Since its founding, Happy Science has been organized like a secular company. This is reflected in titles of positions, which are secular. Okawa's original title was "Coordinator" or "Chairman" (主宰, Shusai), with followers referring to Okawa as "Master Coordinator" (主宰先生, Shusai Sensei). In January 1997, with the inception of the "New Hope Project", Okawa's title was changed to "President" (総裁, Sōsai) and Okawa is called "Master President" (総裁先生, Sōsai Sensei) by members. Under Okawa, a Board of Directors, which manages Happy Science, and the Heads of Divisions exist. Branch offices (支部, shibu) exist in and outside of Japan, with each office run by a branch manager (支部長, shibu-chō). Fukui (2004) says, when visiting the headquarters' offices in Tokyo, it was difficult to "tell the difference between [Happy Science]'s offices and those of a business corporation." Most staff members were wearing business suits and doing paperwork at their desks. The usual office equipment are seen as well, such as telephones, fax machines, filing cabinets, photocopiers, and computers. Fukui (2004) says "apart from the presence of the gohonzon (the religious icon of worship) within the office of each division, it felt as though I was visiting a major trading house." Although the employees are shukke-sha (出家者, shukke-sha) (i.e. "renouncers who have left their secular lives"), they spent a considerable amount of time working in the office.

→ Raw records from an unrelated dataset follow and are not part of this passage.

-- ==== Sys2Proof/Machine/Caddy.lean ====
section
/-! DEFINITION. Machine/Caddy.lean: the Caddy's slots, handles and holders (R300 to R304), the wrap keys (R305), the
DAK (R319) and internal draws from the DRBG (R334). -/
namespace Sys2Proof.Machine

/-! ## Slots and handles -/

/-- Slot `n`. -/
def slotOf (n : Nat) (s : State) : Slot := s.cry.slots.getD n Slot.empty

/-- Replaces slot `n`. -/
def setSlot (n : Nat) (x : Slot) (s : State) : State :=
  { s with cry := { s.cry with slots := s.cry.slots.set n x } }

/-- Changes of slot `n` that wait for its holders (R304). -/
def slotChanges (n : Nat) (s : State) : Nat := s.cry.changes.countP (fun c => c.slot = n)

/-- Slot `n` has a holder (R304). -/
def slotHeld (n : Nat) (s : State) : Bool := s.cry.holders.any (fun h => h.1 = n)

/-- The handle of slot `n` at generation `g` (Table 13.2). -/
def mkHandle (n g : Nat) : Nat := n + 256 * (g % 256)

/-- KIND is an AES key. -/
def isAes (k : Nat) : Bool := 1 ≤ k && k ≤ 3

/-- The slot a handle names, with its key, when the handle is valid (R302): reserved bit and DEV 0, generation present,
no change of the slot under way (R304), KIND as asked and USAGE bit `u` set. -/
def keyFor (h u : Nat) (kindOk : Nat → Bool) (s : State) : Option (Nat × Slot) :=
  let n := h % 64
  let x := slotOf n s
  if h < 0x10000 ∧ bit 6 h = false ∧ bit 7 h = false ∧ h / 256 = x.gen ∧ slotChanges n s = 0 ∧ kindOk x.kind = true ∧
     bit u x.usage = true then some (n, x) else none

/-- The slot that a KEY_ opcode's TARGET names: its generation counts the changes that wait (R302, R304). -/
def keyTarget (h : Nat) (s : State) : Option Nat :=
  let n := h % 64
  if h < 0x10000 ∧ bit 6 h = false ∧ bit 7 h = false ∧ h / 256 = ((slotOf n s).gen + slotChanges n s) % 256 then some n
  else none

/-- Takes hold of a slot for an operation that lasts beyond its command (R304). -/
def holdSlot (n : Nat) (d : Desc) (s : State) : State :=
  { s with cry := { s.cry with holders := (n, d) :: s.cry.holders } }

/-- Result bytes of KEY_UNWRAP and KEY_DERIVE (Table 13.3); a cleared slot gives its handle alone (R308). -/
def slotResult (n : Nat) (x : Slot) : Bytes :=
  leBytes 2 (mkHandle n x.gen) ++
    (if x.kind = 0 then [] else [byteOf x.kind, 0] ++ leBytes 2 x.usage ++ [byteOf x.origin])

/-- The slot takes its new content and the next generation, and the completion is written (R303, R304). -/
def applyChange (c : SlotChange) (s : State) : State :=
  let x := { c.new with gen := ((slotOf c.slot s).gen + 1) % 256 }
  complete c.d stOk (slotResult c.slot x) 0 (setSlot c.slot x s)

/-- Applies the changes whose slots have no holder, in order (R304). -/
def applyChanges : List SlotChange → State → State
  | [], s => s
  | c :: cs, s =>
    if slotHeld c.slot s || slotChanges c.slot s > 0 then
      applyChanges cs { s with cry := { s.cry with changes := s.cry.changes ++ [c] } }
    else applyChanges cs (applyChange c s)

/-- Runs the waiting changes that may run now. -/
def runChanges (s : State) : State :=
  applyChanges s.cry.changes { s with cry := { s.cry with changes := [] } }

/-- Changes a slot: at once, or after its last holder (R304). -/
def changeSlot (d : Desc) (n : Nat) (x : Slot) (s : State) : State :=
  runChanges { s with cry := { s.cry with changes := s.cry.changes ++ [⟨d, n, x⟩] } }

/-- The operation of descriptor `d` ends and lets go of its slots (R304). -/
def releaseSlots (d : Desc) (s : State) : State :=
  runChanges { s with cry := { s.cry with
    holders := s.cry.holders.filter (fun h => !sameDesc h.2 d) } }

/-- Zeroises every slot; a slot that held a key takes the next generation (R303). -/
def wipeCaddy (s : State) : State :=
  { s with cry := { s.cry with
    holders := []
    slots := s.cry.slots.map (fun x => { Slot.empty with gen := if x.kind = 0 then x.gen else (x.gen + 1) % 256 }) } }

/-! ## Wrap keys and the DAK -/

/-- K_wrap of a base key (R305). -/
def wrapKey (base : Bytes) (sel kind usage : Nat) : Bytes :=
  kdf base [0x43, 0x41, 0x44, 0x59] [byteOf sel, byteOf kind, byteOf (usage / 256), byteOf usage] 256

/-- The fuse root can be used: not in Retired (R305, R411). -/
def rootOk (s : State) : Bool := !s.lcy.keysGone && !isRetired s

/-- USAGE fits KIND (Table 13.1): nonzero, no reserved bit, SIGN exactly with KIND 4, SESSION only with KIND 1. -/
def usageFits (kind usage : Nat) : Bool :=
  usage != 0 && usage < 128 && (if kind = 4 then usage == 0x20 else !bit 5 usage) && (!bit 6 usage || kind == 1)

/-- The DAK's private scalar (R319). -/
def dakScalar : Nat := beNat (kdf fuseRoot [0x44, 0x41, 0x4B, 0x50] [] 384) % (p256N - 1) + 1

/-- The DAK's public key, 64 bytes X ‖ Y (R319). -/
def dakPub : Bytes := ecPub dakScalar

/-! ## Draws from the DRBG -/

/-- STATE of the generator (Table 14.1). -/
def rngState (s : State) : Nat := fld RNG_STATUS.STATE s

/-- Why an internal draw fails (R334): in Steep as NOT_READY_ENTROPY, in Resteep or Latched as HEALTH_FAIL; an island
that is off has no reserve before its first Steep. -/
def drawFails (s : State) : Option Nat :=
  if rngState s = 2 then none
  else if rngState s = 3 ∨ rngState s = 4 then some stHealth
  else some stNotReady

/-- Counts a generate request; the 2^16th makes a reseed due (R334). -/
def countGenerate (s : State) : State :=
  let n := min (fld RNG_REQ_CNT.SINCE_RESEED s + 1) 69632
  let s1 := setFld RNG_REQ_CNT.SINCE_RESEED n s
  if n ≥ 65536 then setFld RNG_STATUS.RESEED_DUE 1 s1 else s1

/-- An internal draw of `k` bytes: a generate request of its own (R334). -/
def drawBytes (k : Nat) (s : State) : Bytes × State := (freeBytes k s, countGenerate (tookFree k s))

/-- A nonce k from 1 to n − 1: rejection leaves any value of that range (R320). -/
def drawNonce (s : State) : Nat × State :=
  let r := drawBytes 32 s
  (beNat r.1 % (p256N - 1) + 1, r.2)

/-- ECDSA with a fresh nonce; a nonce that would give r or s of 0 is replaced by the next (FIPS 186-5). -/
def signWith (d : Nat) (digest : Bytes) (s : State) : Bytes × State :=
  let k1 := drawNonce s
  match ecdsaSign d k1.1 digest with
  | some sig => (sig, k1.2)
  | none =>
    let k2 := drawNonce k1.2
    ((ecdsaSign d k2.1 digest).getD [], k2.2)

/-- Counts a signature verification and its failure (Table 13.10). -/
def countVerify (ok : Bool) (s : State) : State :=
  let s1 := bump CRY_PKE_CNT.VERIFY s
  if ok then s1 else bump CRY_CNT1.MAC_FAIL s1

/-- Counts a failed CMAC verification. -/
def countMac (s : State) : State := bump CRY_CNT1.MAC_FAIL s

end Sys2Proof.Machine
end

Happy Science has been widely criticised as a cult.

====Role as Buddha and El Cantare====
In Happy Science, Okawa is known as the Buddha, both the Enlightened One and the reincarnation of Gautama Buddha, and the embodiment of El Cantare, the Grand Spirit of the Terrestrial Spirit Group, called "Lord El Cantare" within Happy Science. The name "El Cantare" means "beautiful land of light, Earth". El Cantare is also known as the "Eternal Buddha". This Buddha is related to the Creator God, known as the "Primordial Buddha". Many members believe Okawa is an incarnation of the Creator. Okawa is believed to have many past incarnations. These include a king named La Mu on the continent Mu, a king named Thoth on the continent Atlantis, a king named Rient Arl Croud in the Inca Empire located in ancient South America, Ophealis and Hermes in ancient Greece, and the Buddha in India.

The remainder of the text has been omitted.